Instructions for the task: Given the records below, would you repeat exactly the lines that begin at the one containing "let w := if root" and end at the one containing "let plain (proto", inclusive?

(Stored items)
-- ==== Sys2Proof/Machine/Ports.lean ====
section
/-! DEFINITION. PCIe, Ethernet and HBM ports (spec file 17: R526–R546). -/

namespace Sys2Proof.Machine
namespace Wafer

/-! ### PCIe -/

/-- The volume a VF is bound to (R530). -/
def vfVol (w : Wafer) (vf : Nat) : Option Nat := w.liveVols.find? (fun v => (w.volInfo v).vf == some vf)

/-- The port offers the VF and its link is in L0: a host reaches it (R528). -/
def vfHere (w : Wafer) (e p vf : Nat) : Bool :=
  w.active (128 + e) && w.vfPort vf == some (e, p) && w.flag (pcieBlk e p) F.PRT_PCIE_STAT.LINK_UP

/-- A host request is answered Unsupported Request (Table PRT-2). -/
def urSent (w : Wafer) (e p : Nat) : Wafer := w.latch (pcieBlk e p) F.PRT_PCIE_EVT.UR_SENT

/-- Bytes a request of R526 may carry: reads up to 4,096, writes up to 512; an AtomicOp never. -/
def hostOpLen : HostOp → Option Nat
  | .read n => if n ≤ 4096 then some n else none
  | .write d => if d.length ≤ 512 then some d.length else none
  | .atomic => none

/-- Perform a memory request from PCIe at a wafer address with a volume's authority (R284), or answer Unsupported Request. -/
def hostAccess (w : Wafer) (e p v a : Nat) (op : HostOp) : Wafer :=
  match op, hostOpLen op with
  | .write d, some n => if w.writeStatus (volSrc v) a n = stOk then w.save a d else w.urSent e p
  | .read _, some n => if w.ramStatus (volSrc v) a n false = stOk then w else w.urSent e p
  | _, _ => w.urSent e p

/-- The inbound window of a root port that holds [a, a + n): volume and wafer address (R533). -/
def inWindow (w : Wafer) (e p a n : Nat) : Option (Nat × Nat) :=
  (List.range 8).findSome? (fun k =>
    let b := pcieBlk e p + 0x40 + 0x18 * k
    let base := (w.reg b).toNat
    let len := getF (w.reg (b + 8)) 0 48
    if len ≠ 0 && base ≤ a && a + n ≤ base + len then some (getF (w.reg (b + 8)) 48 6, (w.reg (b + 16)).toNat + (a - base)) else none)

/-- Sub-links of a port in force (R526, R527). -/
def subLinks (w : Wafer) (e p : Nat) : Nat :=
  if w.pcieCfg e p F.PRT_PCIE_CFG.ROLE = 0 then 1 else 2 ^ min 2 (w.pcieCfg e p F.PRT_PCIE_CFG.SPLIT)

/-- A link leaves L0 (R535). -/
def pcieDown (w : Wafer) (e p sub : Nat) : Wafer :=
  let b := pcieBlk e p
  let root := w.pcieCfg e p F.PRT_PCIE_CFG.ROLE == 1
  let up := w.get b F.PRT_PCIE_STAT.UP
  let was := if root then Nat.testBit up sub else w.flag b F.PRT_PCIE_STAT.LINK_UP && sub == 0
  if !was then w
  else
    let mine (o : Nat) : Bool := !root || (w.prt.bridge.any (fun x => x.1 == 2 * e + p && x.2.1 == sub && decide (x.2.2.1 ≤ o) &&
      decide (o < x.2.2.1 + x.2.2.2)))
    let w := if sub = 0 then
      (((w.set b F.PRT_PCIE_STAT.LINK_UP 0).set b F.PRT_PCIE_STAT.RATE 0).set b F.PRT_PCIE_STAT.WIDTH 0).set b F.PRT_PCIE_STAT.FLIT 0
      else w
    let w := if root then w.set b F.PRT_PCIE_STAT.UP (up - 2 ^ sub) else w
    (w.latch b F.PRT_PCIE_EVT.LINK_DOWN).hostErrors (2 * e + p) mine

/-! ### Ethernet: a frame's fields (R536, R538) -/

/-- The 16-bit one's-complement sum of a byte list, folded. -/
def onesSum (l : List Byte) : Nat :=
  let s := (List.range ((l.length + 1) / 2)).foldl (fun a i => a + fromBE (fit 2 ((l.drop (2 * i)).take 2))) 0
  let s := s % 65536 + s / 65536
  s % 65536 + s / 65536

/-- What a frame shows the rules: tag, EtherType, protocol (none: not testable), destination port, payload. -/
structure Frame where
  vlan : Option Nat
  etype : Nat
  proto : Option Nat
  port : Nat
  payload : List Byte
deriving DecidableEq, Repr

/-- IPv6 extension headers. -/
def v6Ext : List Nat := [0, 43, 44, 50, 51, 60, 135, 139, 140]

/-- The transport part: destination port, payload; none: a check fails. `pseudo` is the sum of the pseudo-header. -/
def transport (proto : Nat) (l : List Byte) (pseudo : List Byte) : Option (Nat × List Byte) :=
  let be (i n : Nat) : Nat := fromBE ((l.drop i).take n)
  if proto = 17 then
    let n := be 4 2
    if l.length < 8 || n < 8 || l.length < n then none
    else if be 6 2 ≠ 0 && onesSum (pseudo ++ [0, 17] ++ toBE 2 n ++ l.take n) ≠ 65535 then none
    else some (be 2 2, (l.take n).drop 8)
  else if proto = 6 then
    let h := 4 * (be 12 1 / 16)
    if l.length < 20 || h < 20 || l.length < h then none else some (be 2 2, l.drop h)
  else some (0, l)

/-- Parse a frame, its last four bytes the FCS; none: it fails a check of Table PRT-4. -/
def parseFrame (f : List Byte) : Option Frame :=
  let be (l : List Byte) (i n : Nat) : Nat := fromBE ((l.drop i).take n)
  let tagged := be f 12 2 == 0x8100
  let vlan := if tagged then some (be f 14 2 % 4096) else none
  let at_ := if tagged then 16 else 12
  let et := be f at_ 2
  let l := (f.take (f.length - 4)).drop (at_ + 2)
  let plain (proto : Option Nat) : Option Frame := some { vlan := vlan, etype := et, proto := proto, port := 0, payload := l }
  if f.length < 64 || 9216 < f.length || (tagged && et == 0x8100) then none
  else if et = 0x0800 then
    let h := 4 * (be l 0 1 % 16)
    let n := be l 2 2
    if be l 0 1 / 16 ≠ 4 || h < 20 || n < h || l.length < n || onesSum (l.take h) ≠ 65535 then none
    else if be l 6 2 % 16384 ≠ 0 then plain none
    else
      let proto := be l 9 1
      match transport proto ((l.take n).drop h) ((l.drop 12).take 8) with
      | none => none
      | some x => some { vlan := vlan, etype := et, proto := some proto, port := x.1,
                         payload := if proto = 17 || proto = 6 then x.2 else l }
  else if et = 0x86DD then
    let n := be l 4 2
    let proto := be l 6 1
    if be l 0 1 / 16 ≠ 6 || l.length < 40 + n then none
    else if v6Ext.contains proto then plain none
    else
      match transport proto ((l.drop 40).take n) ((l.drop 8).take 32) with
      | none => none
      | some x => some { vlan := vlan, etype := et, proto := some proto, port := x.1,
                         payload := if proto = 17 || proto = 6 then x.2 else l }
  else plain none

Response:
    let w := if root then w.set b F.PRT_PCIE_STAT.UP (up - 2 ^ sub) else w
    (w.latch b F.PRT_PCIE_EVT.LINK_DOWN).hostErrors (2 * e + p) mine

/-! ### Ethernet: a frame's fields (R536, R538) -/

/-- The 16-bit one's-complement sum of a byte list, folded. -/
def onesSum (l : List Byte) : Nat :=
  let s := (List.range ((l.length + 1) / 2)).foldl (fun a i => a + fromBE (fit 2 ((l.drop (2 * i)).take 2))) 0
  let s := s % 65536 + s / 65536
  s % 65536 + s / 65536

/-- What a frame shows the rules: tag, EtherType, protocol (none: not testable), destination port, payload. -/
structure Frame where
  vlan : Option Nat
  etype : Nat
  proto : Option Nat
  port : Nat
  payload : List Byte
deriving DecidableEq, Repr

/-- IPv6 extension headers. -/
def v6Ext : List Nat := [0, 43, 44, 50, 51, 60, 135, 139, 140]

/-- The transport part: destination port, payload; none: a check fails. `pseudo` is the sum of the pseudo-header. -/
def transport (proto : Nat) (l : List Byte) (pseudo : List Byte) : Option (Nat × List Byte) :=
  let be (i n : Nat) : Nat := fromBE ((l.drop i).take n)
  if proto = 17 then
    let n := be 4 2
    if l.length < 8 || n < 8 || l.length < n then none
    else if be 6 2 ≠ 0 && onesSum (pseudo ++ [0, 17] ++ toBE 2 n ++ l.take n) ≠ 65535 then none
    else some (be 2 2, (l.take n).drop 8)
  else if proto = 6 then
    let h := 4 * (be 12 1 / 16)
    if l.length < 20 || h < 20 || l.length < h then none else some (be 2 2, l.drop h)
  else some (0, l)

/-- Parse a frame, its last four bytes the FCS; none: it fails a check of Table PRT-4. -/
def parseFrame (f : List Byte) : Option Frame :=
  let be (l : List Byte) (i n : Nat) : Nat := fromBE ((l.drop i).take n)
  let tagged := be f 12 2 == 0x8100
  let vlan := if tagged then some (be f 14 2 % 4096) else none
  let at_ := if tagged then 16 else 12
  let et := be f at_ 2
  let l := (f.take (f.length - 4)).drop (at_ + 2)
  let plain (proto : Option Nat) : Option Frame := some { vlan := vlan, etype := et, proto := proto, port := 0, payload := l }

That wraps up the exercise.